Optica

Optica Logo
Team Optica

🌟Inspiration

There are over 7.2 million people in the U.S. who are legally blind, many of whom rely on others to help them navigate and understand their environment. While technology holds the promise of increased independence, current solutions for the visually impaired often fall short—either lacking accessibility features like text-to-speech or offering overly complex interfaces.

Optica was born out of a desire to bridge this gap. Our app empowers visually impaired individuals by giving them a simple, intuitive tool to perceive the world independently. Through clear, human-like descriptions of their surroundings, Optica provides not just information, but confidence, autonomy, and a deeper connection to their environment.

🛠️ What it does

Optica transforms a smartphone into a tool of empowerment for the visually impaired, enabling users to independently understand their surroundings. With the press of a button, users receive clear, succinct, vivid audio descriptions of what the phone’s camera captures. Optica doesn’t just list objects; it paints a picture—communicating the relationships between objects and creating a true sense of place. Optica enables its users to engage with their environment without outside assistance.

🧱 How we built it

We developed Optica using the ML Kit Object Detection API, which enabled us to identify and classify objects in real-time. These object classifications were then fed into a custom Large Language Model (LLM) powered by TuneStudio and Cerebras, which we trained to generate coherent, natural-language descriptions. The output from this LLM was integrated with Google Cloud’s text-to-speech API to provide users with real-time audio feedback. Throughout development, we maintained a user-first mindset, ensuring that the interface was intuitive and fully accessible.

⚔️ Challenges we ran into

Developing Optica presented numerous technical and logistical challenges, particularly when it came to integrating various cutting-edge technologies. Deploying our object detection model in Android Studio took longer than anticipated, which limited the time we had to refine other components.

Communicating between our computer vision model and TuneStudio’s LLM proved to be complex, requiring us to overcome issues with API integration and SDK compatibility. Additionally, managing the project across GitHub repositories introduced git-related challenges, particularly when merging contributions from different team members.

However, these difficulties only strengthened our resolve and pushed us to learn new skills—especially in debugging, collaboration, and working across frameworks. Mentors played a crucial role in helping us push through these roadblocks, and the experience has made us better engineers and problem solvers!

🎖️ Our Accomplishments

We are incredibly proud of our integration of computer vision and natural language processing, a combination that allows Optica to go beyond standard object recognition! Starting from a basic CV-based idea, we pushed the boundaries by incorporating an LLM to enhance the descriptions and truly serve the visually impaired community. None of us had experience with these APIs and learned so much on this journey!

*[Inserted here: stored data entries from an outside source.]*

-- ==== Sys2Proof/Config.lean ====
section
/-! DEFINITION. What an implementation fixes (00_scope R10) and the free values (00_scope R11).
Each parameter is an opaque constant: a statement about the machine holds for every admitted value of it. -/

namespace Sys2Proof

/-- The RAM variants (20_memory R73); every other size is refused before the first tick (60_exceptions R391),
so no other value exists here. -/
inductive RamSize where
  | k64
  | k128
  | k320
  deriving DecidableEq, Repr, Inhabited

/-- The number of RAM bytes of a variant (10_state R54). -/
def RamSize.bytes : RamSize → Nat
  | .k64 => 0x10000
  | .k128 => 0x20000
  | .k320 => 0x50000

/-- A steal window `(start, len)` of a scan line's DMA schedule (40_antic_timing R140, glossary). -/
structure Window where
  start : Nat
  len : Nat
  deriving DecidableEq, Repr, Inhabited

/-- The index of the DMA schedule (40_antic_timing R141). -/
structure DmaKey where
  dmactl : Byte
  ir : Byte
  hscrol : BitVec 4
  lineIndex : Nat
  firstLine : Bool
  dlFetched : Bool
  voffset : BitVec 4
  deriving DecidableEq, Repr

/-- A host key: the two the source fixes (44_pokey_registers R333) and every other one by a number. -/
inductive HostKey where
  | a
  | leftBracket
  | other (n : Nat)
  deriving DecidableEq, Repr

/-- The bound of a well-formed schedule, from `lo` on: every window is non-empty, ends at cycle 112 at the latest,
and starts no earlier than the one before it ended (40_antic_timing R142). -/
def windowsOkFrom (lo : Nat) : List Window → Bool
  | [] => true
  | w :: ws => decide (lo ≤ w.start) && decide (1 ≤ w.len) && decide (w.start + w.len ≤ 112)
      && windowsOkFrom (w.start + w.len) ws

/-- A list of windows that the spec admits as one scan line's schedule (40_antic_timing R142). -/
def windowsOk (ws : List Window) : Bool := windowsOkFrom 0 ws

/-- An admitted `dma_schedule`: a table that is well formed on every key. A table that is not cannot be configured
(40_antic_timing R142, 60_exceptions R391). The defaults only show that an admitted schedule exists. -/
structure DmaSchedule where
  table : DmaKey → List Window := fun _ => []
  admitted : ∀ k, windowsOk (table k) = true := by intro _; rfl
  deriving Inhabited

/-- An admitted `volume_curve`: 0 at level 0 and never decreasing. A curve that is not cannot be configured
(45_pokey_synthesis R354, 60_exceptions R391). The defaults only show that an admitted curve exists. -/
structure VolumeCurve where
  value : Fin 61 → Rat := fun _ => 0
  zero : value 0 = 0 := by rfl
  rising : ∀ i : Fin 60, value i.castSucc ≤ value i.succ := by intro _; exact Rat.le_refl
  deriving Inhabited

/-- A sample rate: positive, so that every sample has its cycle (45_pokey_synthesis R355; log 22). The defaults only
show that one exists. -/
structure SampleRate where
  value : Rat := 1
  positive : 0 < value := by decide
  deriving Inhabited

/-- Why a configuration is refused before the first tick (60_exceptions R391). The import of a state snapshot, R391's
remaining reason, is out of scope (00_scope R5). -/
inductive ConfigFault where
  /-- `ram_size` is none of the variants (20_memory R73). -/
  | ramSize
  /-- The OS ROM image does not have 16384 bytes. -/
  | osRom
  /-- The BASIC image does not have 8192 bytes. -/
  | basicRom
  /-- One of the cartridge's four operations is not total. -/
  | cartridge
  /-- `dma_schedule` breaks 40_antic_timing R142. -/
  | dmaSchedule
  /-- `visible_cycle` is outside 0..113. -/
  | visibleCycle
  /-- `volume_curve` breaks 45_pokey_synthesis R354. -/
  | volumeCurve
  deriving DecidableEq, Repr

/-- The synthesis and machine clock, cycles a second (00_scope R9). -/
def clockHz : Nat := 1778400

/-- `ram_size` (R10, 92 D36). -/
opaque Config.ramSize : RamSize

/-- `os_rom`, 16384 bytes (R10, 92 D38). -/
opaque Config.osRom : BitVec 14 → Byte

/-- Whether a BASIC image is configured (R10, 92 D38). -/
opaque Config.basicPresent : Bool

/-- `basic_rom`, 8192 bytes, read only where one is configured (R10, 92 D38). -/
opaque Config.basicRom : BitVec 13 → Byte

/-- Whether a cartridge is configured (R10, 92 D39). -/
opaque Config.cartPresent : Bool

/-- The cartridge capability's `is_enabled`, over its state (20_memory R67). -/
opaque Config.cartIsEnabled : Nat → Bool

/-- The cartridge capability's `read` (20_memory R67): no side effect. -/
opaque Config.cartRead : Nat → Word → Byte

/-- The cartridge capability's `write` (20_memory R67): the state after it. -/
opaque Config.cartWrite : Nat → Word → Byte → Nat

/-- The cartridge capability's `reset` (20_memory R67): the state after it. -/
opaque Config.cartReset : Nat → Nat

/-- `dma_schedule`: any admitted one (40_antic_timing R142, 92 D16). -/
opaque Config.dmaSchedule : DmaSchedule

/-- `visible_cycle`, 0..113 (40_antic_timing R155, 92 D21). -/
opaque Config.visibleCycle : Fin 114

/-- `hposp0_accept` (43_gtia R241, 92 D23). -/
opaque Config.hposp0Accept : Byte → Bool

/-- The part of `key_map` that the source does not fix: code, shift, control (44_pokey_registers R333, 92 D29). -/
opaque Config.keyTable : HostKey → Bool → Bool → Option (BitVec 6 × Bool × Bool)

/-- The 4-bit polynomial sequence and its start index (45_pokey_synthesis R348, 92 D32). -/
opaque Config.poly4 : Fin 15 → Bool
opaque Config.start4 : Fin 15

/-- The 5-bit polynomial sequence and its start index (45_pokey_synthesis R348, 92 D32). -/
opaque Config.poly5 : Fin 31 → Bool
opaque Config.start5 : Fin 31

/-- The 9-bit polynomial sequence and its start index (45_pokey_synthesis R348, 92 D32). -/
opaque Config.poly9 : Fin 511 → Bool
opaque Config.start9 : Fin 511

/-- The 17-bit polynomial sequence and its start index (45_pokey_synthesis R348, 92 D32). -/
opaque Config.poly17 : Fin 131071 → Bool
opaque Config.start17 : Fin 131071

/-- `volume_curve`: any admitted one (45_pokey_synthesis R354, 92 D33). -/
opaque Config.volumeCurve : VolumeCurve

/-- The FIR coefficients `h[0..L-1]` (45_pokey_synthesis R355, 92 D33).
DESIGN CHOICE: the spec gives them no number type; here they are any rationals (log 11). -/
opaque Config.firFilter : List Rat

/-- `host_sample_rate`, in samples a second (45_pokey_synthesis R355, 92 D33).
DESIGN CHOICE: the spec gives the parameter no number type and no domain; here it is any positive rational (log 22). -/
opaque Config.hostSampleRate : SampleRate

/-- `delta_t` in seconds (45_pokey_synthesis R340, 92 D56).
DESIGN CHOICE: the spec gives it no number type; here it is any rational (log 12). -/
opaque Config.deltaT : Rat

/-- `latency` in seconds (45_pokey_synthesis R340, 92 D56).
DESIGN CHOICE: the spec gives it no number type; here it is any rational (log 12). -/
opaque Config.latency : Rat

/-- `ram_power_on`: the free byte that RAM index `i` holds at power-on (00_scope R10, R11; 10_state R54, R58; 92 D43). -/
opaque Config.ramPowerOn : Nat → Byte

/-- The free byte of the n-th register draw (00_scope R11, R13). -/
opaque Config.draw : Nat → Byte

/-- The free `at_boundary` of the n-th CPU cycle for which the driver queued no input (40_antic_timing R157). -/
opaque Config.idleBoundary : Nat → Bool

end Sys2Proof
end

Our ability to bring together these powerful technologies to create a tool that can have a tangible, positive impact on people’s lives is an accomplishment we hold in high regard. Successfully deploying this onto a user-friendly platform was a milestone we are excited about.

📖 What we learned

Although we might have learned new languages, APIs, and git commands on a technical level, the lessons we've learned go beyond the pages:

Setbacks are an inevitable part of the creative process, and staying adaptable allows you to turn challenges into opportunities!
Starting without all the answers taught us that taking the first step is crucial for personal and project development. We learned to not get ahead of ourselves and take it slow!
Reaching out for help from our mentors showed us the power of collaboration and shared knowledge. We would like to specifically mention Nifaseth and Harsh Deep for their help!

⏭️ What's next for Optica

We plan to continually enhance the app by improving the accuracy and breadth of the image classification model, training it on more diverse datasets that include non-conventional settings and real-world complexity. Additionally, we aim to incorporate advanced depth sensing with Google AR’s depth API to provide even more nuanced scene descriptions. On the accessibility front, we will refine the voice activation and gesture-based navigation to make the app even more intuitive. We also look forward to partnering with organizations and sponsors, like Cerebras and TuneStudio, to ensure that Optica continues to push the boundaries of AI for social good, helping us realize our vision of full independence for the visually impaired.